US-Außenminister Antony Blinken hat China nach dem Überflug eines mutmaßlichen Spionage-Ballons über die USA ein "verantwortungsloses" Vorgehen zur Last gelegt. Blinken telefonierte nach Angaben seines Ministeriums am Freitag mit dem chinesischen Spitzendiplomaten Wang Yi und erklärte dabei, dass er wegen des Vorfalls nicht wie geplant nach China reisen werde.
China gab nach einigem Zögern zu, dass es sich um ein chinesisches Flugobjekt handelt. Der Ballon diene lediglich wissenschaftlichen Zwecken und sei von seiner Flugbahn abgekommen, bis in den Nordwesten der USA.

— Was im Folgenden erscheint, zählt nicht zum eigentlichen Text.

-- ==== Sys2Proof/Safety.lean ====
section
/-! DEFINITION. What claims are stated in: the invariant of a safe run, the frames of the instructions, and
the shapes of the instructions as the spec describes them, in the spec's own arithmetic. Nothing here is
part of the machine. -/
namespace Sys2Proof.Machine

/-! The invariant of a run (10_state.md R47, 60_exceptions.md R569). -/

/-- A core in order: a mode of the table, `R15` a multiple of the width, and halfwords in the slots in
Thumb state (R23, R28, R29). -/
structure Cpu.Inv (k : Cpu) : Prop where
  mode : validMode (modeOf k.cpsr) = true
  aligned : k.r15.toNat % k.stride.toNat = 0
  slots : k.thumb = true → k.pipe0.toNat < 65536 ∧ k.pipe1.toNat < 65536

/-- The scheduler in order: events sorted by `(time, seq)`, none of the past, numbered and named by their
insertion (R566, R567, R569). -/
structure Sched.Inv (d : Sched) : Prop where
  sorted : d.events.Pairwise fun a b => a.before b = true
  future : ∀ e ∈ d.events, d.now ≤ e.time
  numbered : ∀ e ∈ d.events, e.seq < d.nextSeq
  named : ∀ e ∈ d.events, e.token = ⟨d.epoch, e.seq⟩

/-- `t` is the least of the horizon and the times of the events (60_exceptions.md R565). -/
def Sched.TargetIs (d : Sched) (t : Cycles) : Prop :=
  (t = d.horizon ∨ ∃ e ∈ d.events, e.time = t) ∧ t ≤ d.horizon ∧ ∀ e ∈ d.events, t ≤ e.time

/-- Memory in order: canonical, and inside the arrays the map of 20_memory.md R81 gives. -/
structure Memory.Inv (m : Memory) : Prop where
  canonical : m.wf = true
  mainRam : ∀ p ∈ m.mainRam, p.1 < 0x400000
  wram7 : ∀ p ∈ m.wram7, p.1 < 0x10000
  itcm : ∀ p ∈ m.itcm, p.1 < 0x8000
  dtcm : ∀ p ∈ m.dtcm, p.1 < 0x4000
  bootRom9 : ∀ p ∈ m.bootRom9, p.1 < 8192
  bootRom7 : ∀ p ∈ m.bootRom7, p.1 < 16384

/-- The machine in order (R47). -/
structure Inv (s : State) : Prop where
  cpu : ∀ c, (s.cpu.get c).Inv
  queue : ∀ c, (s.ipc.get c).q.length ≤ 16
  sched : s.sched.Inv
  mem : s.mem.Inv

/-! What an instruction leaves alone. -/

/-- Every byte of every array reads as before. -/
def SameBytes (s t : State) : Prop :=
  ∀ arr off, t.mem.readByte arr off = s.mem.readByte arr off

/-- Outside the core that runs nothing differs: not the other core, no device, no byte, no host state. -/
def OnlyCore (s t : State) : Prop :=
  t = { s with cpu := s.cpu.set s.current t.cur }

/-- Outside the core that runs only bytes of memory can differ. -/
def OnlyCoreAndBytes (s t : State) : Prop :=
  t = { s with cpu := s.cpu.set s.current t.cur, mem := t.mem }

/-- In the core that runs, the register slots other than `ws`, every SPSR, the wait flag and the cycle
counter are as before. -/
structure KeepsRegisters (ws : List (Fin 30)) (s t : State) : Prop where
  regs : ∀ j, j ∉ ws → t.cur.regs[j] = s.cur.regs[j]
  spsr : t.cur.spsr = s.cur.spsr
  waiting : t.cur.waiting = s.cur.waiting
  cyc : t.cur.cyc = s.cur.cyc

/-- The core goes on to the next instruction: `R15` moves by the width, the slots and the latch stay
(40_execution_and_shifter.md R176). -/
structure GoesOn (width : Word) (s t : State) : Prop where
  pc : t.cur.r15 = s.cur.r15 + width
  pipe0 : t.cur.pipe0 = s.cur.pipe0
  pipe1 : t.cur.pipe1 = s.cur.pipe1
  latch : t.cur.lastFetch = s.cur.lastFetch

/-- The bits of CPSR outside `bits` are as before. -/
def KeepsStatus (bits : Word) (s t : State) : Prop :=
  t.cur.cpsr &&& ~~~bits = s.cur.cpsr &&& ~~~bits

/-- The frame of an instruction that stores nothing and does not branch: it can write the register slots
`ws` and the CPSR bits `bits`, and moves `R15` by `width`. -/
structure RegisterFrame (ws : List (Fin 30)) (bits width : Word) (s t : State) : Prop where
  outside : OnlyCore s t
  bytes : SameBytes s t
  kept : KeepsRegisters ws s t
  status : KeepsStatus bits s t
  next : GoesOn width s t

/-- The frame of a store: memory reads as `after` says at every byte, the register slots `ws` can be
written, CPSR cannot. -/
structure StoreFrame (after : MemArray → Nat → Byte) (ws : List (Fin 30)) (width : Word) (s t : State) :
    Prop where
  outside : OnlyCoreAndBytes s t
  bytes : ∀ arr off, t.mem.readByte arr off = after arr off
  kept : KeepsRegisters ws s t
  status : t.cur.cpsr = s.cur.cpsr
  next : GoesOn width s t

/-- The masks of the CPSR bits an instruction can write (10_state.md R30). -/
def bitsNZ : Word := 0xC0000000
def bitsNZC : Word := 0xE0000000
def bitsNZCV : Word := 0xF0000000
def bitQ : Word := 0x08000000

/-- A status word with `T` replaced. -/
def withT (psr : Word) (t : Bool) : Word := if t then psr ||| 0x20 else psr &&& ~~~0x20#32

/-- The slot of register `r` of the core that runs, in its current bank. -/
def State.slotOf (s : State) (r : Reg) : Fin 30 := slot s.cur.bank r

/-! Memory as a data access or a fetch sees it. -/

/-- An access there meets memory, or nothing: it has no effect but on bytes (20_memory.md R82, R84, R87). -/
def plainAt (s : State) (c : CoreId) (a : Word) (kind : AccessKind) : Bool :=
  match region s c a kind with
  | .ram _ _ => true
  | .rom _ _ => true
  | .unmapped => true
  | .io => false
  | .external => false

/-- What such an access reads at an aligned address: the bytes of the array, or the open bus over `latch`
(R72, R87). -/
def peekFrom (latch : Word) (s : State) (c : CoreId) (a : Word) (w : Width) (kind : AccessKind) : Word :=
  match region s c a kind with
  | .ram arr off => s.mem.read arr off w
  | .rom arr off => s.mem.read arr off w
  | .unmapped => selectLanes a w latch
  | .io => 0
  | .external => 0

/-- What a data read of the core that runs gives at `addr`, forced down to the width (R72). -/
def peek (s : State) (addr : Word) (w : Width) : Word :=
  peekFrom s.cur.lastFetch s s.current (alignTo w addr) w .data

/-- A data access of the core that runs at `addr` is plain. -/
def dataAt (s : State) (addr : Word) (w : Width) : Bool :=
  plainAt s s.current (alignTo w addr) .data

/-- What memory reads as after a data write of `v` at `addr` by the core that runs, over contents that read
as `old`: the bytes of the width change where the address is RAM, none elsewhere (R73, R79). -/
def poked (s : State) (addr : Word) (w : Width) (v : Word) (old : MemArray → Nat → Byte) :
    MemArray → Nat → Byte := fun arr off =>
  match region s s.current (alignTo w addr) .data with
  | .ram arr0 off0 =>
    if arr = arr0 ∧ off0 ≤ off ∧ off < off0 + w.bytes then laneOf v (off - off0) else old arr off
  | _ => old arr off

/-- The same for a list of writes of words, in order. -/
def pokedAll (s : State) : List (Word × Word) → (MemArray → Nat → Byte) → MemArray → Nat → Byte
  | [], old => old
  | (addr, v) :: rest, old => pokedAll s rest (poked s addr .word v old)

/-! Memory and devices as a data access sees them. -/

/-- An external device answers at the aligned address `a`: an external region, or a place of the I/O window
that no register of the block has (R85, R88). -/
def externalAt (s : State) (a : Word) : Bool :=
  match region s s.current a .data with
  | .external => true
  | .io => (ioReg (a &&& ~~~3#32)).isNone
  | _ => false

/-- A data read of the core that runs, of width `w` at `addr`, gives `v` and leaves `t`: at a plain address
its bytes and no effect; at a register one `RegRead` and the lanes of the access; at an external device a free
value of the width, after which the agents act as the tape says (R72, R85, R88, R91, log 6). -/
inductive ReadsAs (s : State) (addr : Word) (w : Width) : Word → State → Prop where
  | plain : dataAt s addr w = true → ReadsAs s addr w (peek s addr w) s
  | register (r : IoReg) (v : Word) (t : State) :
      region s s.current (alignTo w addr) .data = .io → ioReg (alignTo w addr &&& ~~~3#32) = some r →
      regRead s.current r s = .next (v, t) → ReadsAs s addr w (selectLanes (alignTo w addr) w v) t
  | device (t : State) : externalAt s (alignTo w addr) = true →
      agentActs (s.agentTape.headD []) { s with draws := s.draws + 1, agentTape := s.agentTape.tail } =
        .next t →
      ReadsAs s addr w (truncWidth w (Config.freeWord s.draws)) t

/-- A data write of the core that runs, of the low bits of `v` at `addr`, leaves `t`: RAM holds the bytes; a
ROM and an unmapped address drop them; a register takes one `RegWrite` with the value at the lanes of the
access and those lanes driven; an external device takes it, and the agents act (R73, R85, R88, log 6). -/
inductive WritesAs (s : State) (addr : Word) (w : Width) (v : Word) : State → Prop where
  | ram (arr : MemArray) (off : Nat) : region s s.current (alignTo w addr) .data = .ram arr off →
      WritesAs s addr w v { s with mem := s.mem.write arr off w v }
  | rom (arr : MemArray) (off : Nat) : region s s.current (alignTo w addr) .data = .rom arr off →
      WritesAs s addr w v s
  | unmapped : region s s.current (alignTo w addr) .data = .unmapped → WritesAs s addr w v s
  | register (r : IoReg) (t : State) :
      region s s.current (alignTo w addr) .data = .io → ioReg (alignTo w addr &&& ~~~3#32) = some r →
      regWrite s.current r (truncWidth w v <<< (8 * (alignTo w addr &&& 3).toNat))
        (BitVec.ofNat 4 (2 ^ w.bytes - 1) <<< (alignTo w addr &&& 3).toNat) s = .next t →
      WritesAs s addr w v t
  | device (t : State) : externalAt s (alignTo w addr) = true →
      agentActs (s.agentTape.headD []) { s with agentTape := s.agentTape.tail } = .next t →
      WritesAs s addr w v t

/-- Reads of words at a list of addresses, in order, with the values they give (R79). -/
inductive ReadsAll : State → List Word → List Word → State → Prop where
  | done (s : State) : ReadsAll s [] [] s
  | more {s t u : State} {addr v : Word} {addrs vs : List Word} :
      ReadsAs s addr .word v t → ReadsAll t addrs vs u → ReadsAll s (addr :: addrs) (v :: vs) u

/-- Writes of words at addresses, in order (R79). -/
inductive WritesAll : State → List (Word × Word) → State → Prop where
  | done (s : State) : WritesAll s [] s
  | more {s t u : State} {addr v : Word} {rest : List (Word × Word)} :
      WritesAs s addr .word v t → WritesAll t rest u → WritesAll s ((addr, v) :: rest) u

/-- Both fetches of a reload at `target` are plain, the width that of Thumb where `thumb`. -/
def codeAt (s : State) (thumb : Bool) (target : Word) : Bool :=
  let w := if thumb then Width.half else Width.word
  let n : Word := if thumb then 2 else 4
  plainAt s s.current (alignTo w target) .fetch && plainAt s s.current (alignTo w target + n) .fetch

/-- In `t` the core that runs has performed `pc <- target` in the state its `T` names, over the memory of
`s` (40_execution_and_shifter.md R175). -/
structure Landed (target : Word) (s t : State) : Prop where
  pc : t.cur.r15 = alignTo t.cur.fetchWidth target + t.cur.stride + t.cur.stride
  pipe0 : t.cur.pipe0 =
    peekFrom s.cur.lastFetch s s.current (alignTo t.cur.fetchWidth target) t.cur.fetchWidth .fetch
  pipe1 : t.cur.pipe1 =
    peekFrom t.cur.pipe0 s s.current (alignTo t.cur.fetchWidth target + t.cur.stride) t.cur.fetchWidth .fetch
  latch : t.cur.lastFetch = t.cur.pipe1

/-- The frame of a branch: it can write the register slots `ws`, leaves `psr` in CPSR and reloads from
`target`. -/
structure BranchFrame (ws : List (Fin 30)) (psr target : Word) (s t : State) : Prop where
  outside : OnlyCore s t
  bytes : SameBytes s t
  kept : KeepsRegisters ws s t
  status : t.cur.cpsr = psr
  landed : Landed target s t

/-- The whole effect of `EnterException(mode, offset, lr)` from CPSR `old` (60_exceptions.md R504): the old
CPSR and the link value in the new mode's bank, M, I and T changed and no other bit, the vector fetched as
words; nothing else. -/
structure Entered (mode : BitVec 5) (offset lr : Word) (s t : State) : Prop where
  outside : OnlyCore s t
  bytes : SameBytes s t
  saved : t.cur.spsrAt (bankOf mode) = some s.cur.cpsr
  link : t.cur.regAt (bankOf mode) 14 = lr
  modeSet : modeOf t.cur.cpsr = mode
  masked : psrI t.cur.cpsr = true
  armState : psrT t.cur.cpsr = false
  status : KeepsStatus 0x000000BF s t
  regs : ∀ j, j ≠ slot (bankOf mode) 14 → t.cur.regs[j] = s.cur.regs[j]
  spsr : ∀ j, some j ≠ spsrSlot (bankOf mode) → t.cur.spsr[j] = s.cur.spsr[j]
  waiting : t.cur.waiting = s.cur.waiting
  cyc : t.cur.cyc = s.cur.cyc
  landed : Landed ((match s.current with
    | .arm7 => 0
    | .arm9 => if s.cp15.control.getLsbD 13 then 0xFFFF0000 else 0) + offset) s t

Blinken habe in seinem Telefonat ausgeführt, dass er Chinas Erklärung des "Bedauerns" zur Kenntnis genommen habe, dass der Ballon-Einsatz aber "einen verantwortungslosen Akt und eine klare Verletzung der US-Souveränität und des internationalen Rechts" darstelle. Chinas Vorgehen untergrabe das Ziel seiner eigentlich geplanten Reise. "Der Minister hat erklärt, dass es angesichts der andauernden Angelegenheit nicht angebracht wäre, Peking jetzt zu besuchen", führte das US-Außenministerium aus.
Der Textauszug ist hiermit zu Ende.